We got all these cameos, we got so many people coming by to hang out. And that was awesome at first but then eventually there were people we didn't know showing up at odd hours. I was going through a despondent phase -- I was letting myself get lost. And I knew it. And I feel like that record, towards the end -- and not just the record -- but I was coming apart at the seams. And I can hear it if I ever get wasted and decide to torture myself and listen, I can hear that in there. I just wasn't in that place this time. And we maintained the inclusiveness. I still sent out the e-mail to everybody, I still wrote a letter. I still have to write physical letters to so many people. But this time we were recording in such a hidden away little spot that nobody actually came. Which was great. It was just us in this really small little town. And it allowed for a more focused project.

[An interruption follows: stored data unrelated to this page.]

-- ==== Sys2Proof/Machine/DisplayInstrs.lean ====
section
/-! DEFINITION. The display instructions (spec/44_display.md). -/

namespace Sys2Proof.Machine

/-- CLS (R210). -/
def execCls (s : State) : Host.Outcome State Fault Refusal :=
  .next (nextPc (setDisp Display.blank s))

/-- The blit of DRW: the coordinates and the sprite bytes are those of the state the step began with (R211 (a); D13,
log entry 13). -/
def drawBlit (x y : RegIdx) (n : RowCount) (s : State) : Display × Bool :=
  blit (spriteCells (getReg x s).toNat (getReg y s).toNat n.val s) s.disp

/-- DRW Vx,Vy,n: XOR of the sprite at I into the display, VF the collision (R211 to R214). -/
def execDrwVxVyN (x y : RegIdx) (n : RowCount) (s : State) : Host.Outcome State Fault Refusal :=
  .next (nextPc (setReg flagReg (flagByte (drawBlit x y n s).2) (setDisp (drawBlit x y n s).1 s)))

end Sys2Proof.Machine
end

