/-! ### setPc -/

@[simp] theorem setPc_v (w : Word) (s : State) : (setPc w s).v = s.v := rfl
@[simp] theorem setPc_i (w : Word) (s : State) : (setPc w s).i = s.i := rfl
@[simp] theorem setPc_pc (w : Word) (s : State) : (setPc w s).pc = w := rfl
@[simp] theorem setPc_dt (w : Word) (s : State) : (setPc w s).dt = s.dt := rfl
@[simp] theorem setPc_st (w : Word) (s : State) : (setPc w s).st = s.st := rfl
@[simp] theorem setPc_stack (w : Word) (s : State) : (setPc w s).stack = s.stack := rfl
@[simp] theorem setPc_sp (w : Word) (s : State) : (setPc w s).sp = s.sp := rfl
@[simp] theorem setPc_key (w : Word) (s : State) : (setPc w s).key = s.key := rfl
@[simp] theorem setPc_waiting (w : Word) (s : State) : (setPc w s).waiting = s.waiting := rfl
@[simp] theorem setPc_waitreg (w : Word) (s : State) : (setPc w s).waitreg = s.waitreg := rfl
@[simp] theorem setPc_mem (w : Word) (s : State) : (setPc w s).mem = s.mem := rfl
@[simp] theorem setPc_disp (w : Word) (s : State) : (setPc w s).disp = s.disp := rfl
@[simp] theorem setPc_config (w : Word) (s : State) : (setPc w s).config = s.config := rfl
@[simp] theorem setPc_draws (w : Word) (s : State) : (setPc w s).draws = s.draws := rfl

/-! ### nextPc -/

@[simp] theorem nextPc_v (s : State) : (nextPc s).v = s.v := rfl
@[simp] theorem nextPc_i (s : State) : (nextPc s).i = s.i := rfl
@[simp] theorem nextPc_pc (s : State) : (nextPc s).pc = s.pc + 2 := rfl
@[simp] theorem nextPc_dt (s : State) : (nextPc s).dt = s.dt := rfl
@[simp] theorem nextPc_st (s : State) : (nextPc s).st = s.st := rfl
@[simp] theorem nextPc_stack (s : State) : (nextPc s).stack = s.stack := rfl
@[simp] theorem nextPc_sp (s : State) : (nextPc s).sp = s.sp := rfl
@[simp] theorem nextPc_key (s : State) : (nextPc s).key = s.key := rfl
@[simp] theorem nextPc_waiting (s : State) : (nextPc s).waiting = s.waiting := rfl
@[simp] theorem nextPc_waitreg (s : State) : (nextPc s).waitreg = s.waitreg := rfl
@[simp] theorem nextPc_mem (s : State) : (nextPc s).mem = s.mem := rfl
@[simp] theorem nextPc_disp (s : State) : (nextPc s).disp = s.disp := rfl
@[simp] theorem nextPc_config (s : State) : (nextPc s).config = s.config := rfl
@[simp] theorem nextPc_draws (s : State) : (nextPc s).draws = s.draws := rfl

/-! ### skipIf -/

@[simp] theorem skipIf_v (c : Bool) (s : State) : (skipIf c s).v = s.v := rfl
@[simp] theorem skipIf_i (c : Bool) (s : State) : (skipIf c s).i = s.i := rfl
@[simp] theorem skipIf_pc (c : Bool) (s : State) :
    (skipIf c s).pc = if c then s.pc + 4 else s.pc + 2 := rfl
@[simp] theorem skipIf_dt (c : Bool) (s : State) : (skipIf c s).dt = s.dt := rfl
@[simp] theorem skipIf_st (c : Bool) (s : State) : (skipIf c s).st = s.st := rfl
@[simp] theorem skipIf_stack (c : Bool) (s : State) : (skipIf c s).stack = s.stack := rfl
@[simp] theorem skipIf_sp (c : Bool) (s : State) : (skipIf c s).sp = s.sp := rfl
@[simp] theorem skipIf_key (c : Bool) (s : State) : (skipIf c s).key = s.key := rfl
@[simp] theorem skipIf_waiting (c : Bool) (s : State) : (skipIf c s).waiting = s.waiting := rfl
@[simp] theorem skipIf_waitreg (c : Bool) (s : State) : (skipIf c s).waitreg = s.waitreg := rfl
@[simp] theorem skipIf_mem (c : Bool) (s : State) : (skipIf c s).mem = s.mem := rfl
@[simp] theorem skipIf_disp (c : Bool) (s : State) : (skipIf c s).disp = s.disp := rfl
@[simp] theorem skipIf_config (c : Bool) (s : State) : (skipIf c s).config = s.config := rfl
@[simp] theorem skipIf_draws (c : Bool) (s : State) : (skipIf c s).draws = s.draws := rfl

/-! ### writeByte -/

@[simp] theorem writeByte_v (a : Nat) (b : Byte) (s : State) : (writeByte a b s).v = s.v := rfl
@[simp] theorem writeByte_i (a : Nat) (b : Byte) (s : State) : (writeByte a b s).i = s.i := rfl
@[simp] theorem writeByte_pc (a : Nat) (b : Byte) (s : State) : (writeByte a b s).pc = s.pc := rfl
@[simp] theorem writeByte_dt (a : Nat) (b : Byte) (s : State) : (writeByte a b s).dt = s.dt := rfl
@[simp] theorem writeByte_st (a : Nat) (b : Byte) (s : State) : (writeByte a b s).st = s.st := rfl
@[simp] theorem writeByte_stack (a : Nat) (b : Byte) (s : State) : (writeByte a b s).stack = s.stack := rfl
@[simp] theorem writeByte_sp (a : Nat) (b : Byte) (s : State) : (writeByte a b s).sp = s.sp := rfl
@[simp] theorem writeByte_key (a : Nat) (b : Byte) (s : State) : (writeByte a b s).key = s.key := rfl
@[simp] theorem writeByte_waiting (a : Nat) (b : Byte) (s : State) : (writeByte a b s).waiting = s.waiting := rfl
@[simp] theorem writeByte_waitreg (a : Nat) (b : Byte) (s : State) : (writeByte a b s).waitreg = s.waitreg := rfl
@[simp] theorem writeByte_mem (a : Nat) (b : Byte) (s : State) : (writeByte a b s).mem = s.mem.write s.config.glyphTable (memIndex a) b := rfl
@[simp] theorem writeByte_disp (a : Nat) (b : Byte) (s : State) : (writeByte a b s).disp = s.disp := rfl
@[simp] theorem writeByte_config (a : Nat) (b : Byte) (s : State) : (writeByte a b s).config = s.config := rfl
@[simp] theorem writeByte_draws (a : Nat) (b : Byte) (s : State) : (writeByte a b s).draws = s.draws := rfl

/-! ### setDisp -/

@[simp] theorem setDisp_v (d : Display) (s : State) : (setDisp d s).v = s.v := rfl
@[simp] theorem setDisp_i (d : Display) (s : State) : (setDisp d s).i = s.i := rfl
@[simp] theorem setDisp_pc (d : Display) (s : State) : (setDisp d s).pc = s.pc := rfl
@[simp] theorem setDisp_dt (d : Display) (s : State) : (setDisp d s).dt = s.dt := rfl
@[simp] theorem setDisp_st (d : Display) (s : State) : (setDisp d s).st = s.st := rfl
@[simp] theorem setDisp_stack (d : Display) (s : State) : (setDisp d s).stack = s.stack := rfl
@[simp] theorem setDisp_sp (d : Display) (s : State) : (setDisp d s).sp = s.sp := rfl
@[simp] theorem setDisp_key (d : Display) (s : State) : (setDisp d s).key = s.key := rfl
@[simp] theorem setDisp_waiting (d : Display) (s : State) : (setDisp d s).waiting = s.waiting := rfl
@[simp] theorem setDisp_waitreg (d : Display) (s : State) : (setDisp d s).waitreg = s.waitreg := rfl
@[simp] theorem setDisp_mem (d : Display) (s : State) : (setDisp d s).mem = s.mem := rfl
@[simp] theorem setDisp_disp (d : Display) (s : State) : (setDisp d s).disp = d := rfl
@[simp] theorem setDisp_config (d : Display) (s : State) : (setDisp d s).config = s.config := rfl
@[simp] theorem setDisp_draws (d : Display) (s : State) : (setDisp d s).draws = s.draws := rfl

/-! ### advanceDraws -/

@[simp] theorem advanceDraws_v (s : State) : (advanceDraws s).v = s.v := rfl
@[simp] theorem advanceDraws_i (s : State) : (advanceDraws s).i = s.i := rfl
@[simp] theorem advanceDraws_pc (s : State) : (advanceDraws s).pc = s.pc := rfl
@[simp] theorem advanceDraws_dt (s : State) : (advanceDraws s).dt = s.dt := rfl
@[simp] theorem advanceDraws_st (s : State) : (advanceDraws s).st = s.st := rfl
@[simp] theorem advanceDraws_stack (s : State) : (advanceDraws s).stack = s.stack := rfl
@[simp] theorem advanceDraws_sp (s : State) : (advanceDraws s).sp = s.sp := rfl
@[simp] theorem advanceDraws_key (s : State) : (advanceDraws s).key = s.key := rfl
@[simp] theorem advanceDraws_waiting (s : State) : (advanceDraws s).waiting = s.waiting := rfl
@[simp] theorem advanceDraws_waitreg (s : State) : (advanceDraws s).waitreg = s.waitreg := rfl
@[simp] theorem advanceDraws_mem (s : State) : (advanceDraws s).mem = s.mem := rfl
@[simp] theorem advanceDraws_disp (s : State) : (advanceDraws s).disp = s.disp := rfl
@[simp] theorem advanceDraws_config (s : State) : (advanceDraws s).config = s.config := rfl
@[simp] theorem advanceDraws_draws (s : State) : (advanceDraws s).draws = s.draws + 1 := rfl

How many people do you send the letter or text or e-mail to?
Probably between 50 and 100 or something. It needs a lot of la-la-las and ooh-ooh-oohs!
So I have to tell you that an old party trick of mine was that I used to be able to do a killer impression of you, specifically on the song "Chinese Children." Got any favorite party tricks?
I like to pretend I know how to dagger. You know that dance? It's super sexual, insane dancing that's been banned in Jamaica because people are getting hurt. Pelvic bones are broken because it's so violent in its execution. The kids are into it but they're getting broken pelvic bones because of it. So I'll go to a party and air dagger. But it looks more like I'm having a seizure. But it's a sexy seizure. Oh, and I'd also like to imitate you doing me doing "Chinese Children."
So you're playing in D.C. the day before Thanksgiving. You're not playing a show on Thanksgiving, so are you going to have some sort of feast in D.C.?
Well my dad and [a friend] will be there. There's this old Bedouin recipe for a festival and we do that every year. We can't do it exactly, but we can approximate it. So what you do is you stuff a fish with eggs. Then you put that in a chicken. Then you put that in a sheep. Then you put that in a camel. And then you let it roast for a long time. So we just try to approximate as best we can. There's some Amish distributors that we know that sell sheep and stuff like that.
The thing is, I don't really eat any of these things. But they do, so I help with that and just eat some mung beans or something. Then I'll go to one of the Ethiopian restaurants. The best thing about being in D.C. is that you have the best Ethiopian restaurants. So I'll just do that. And then go looking for Ian Svenonious.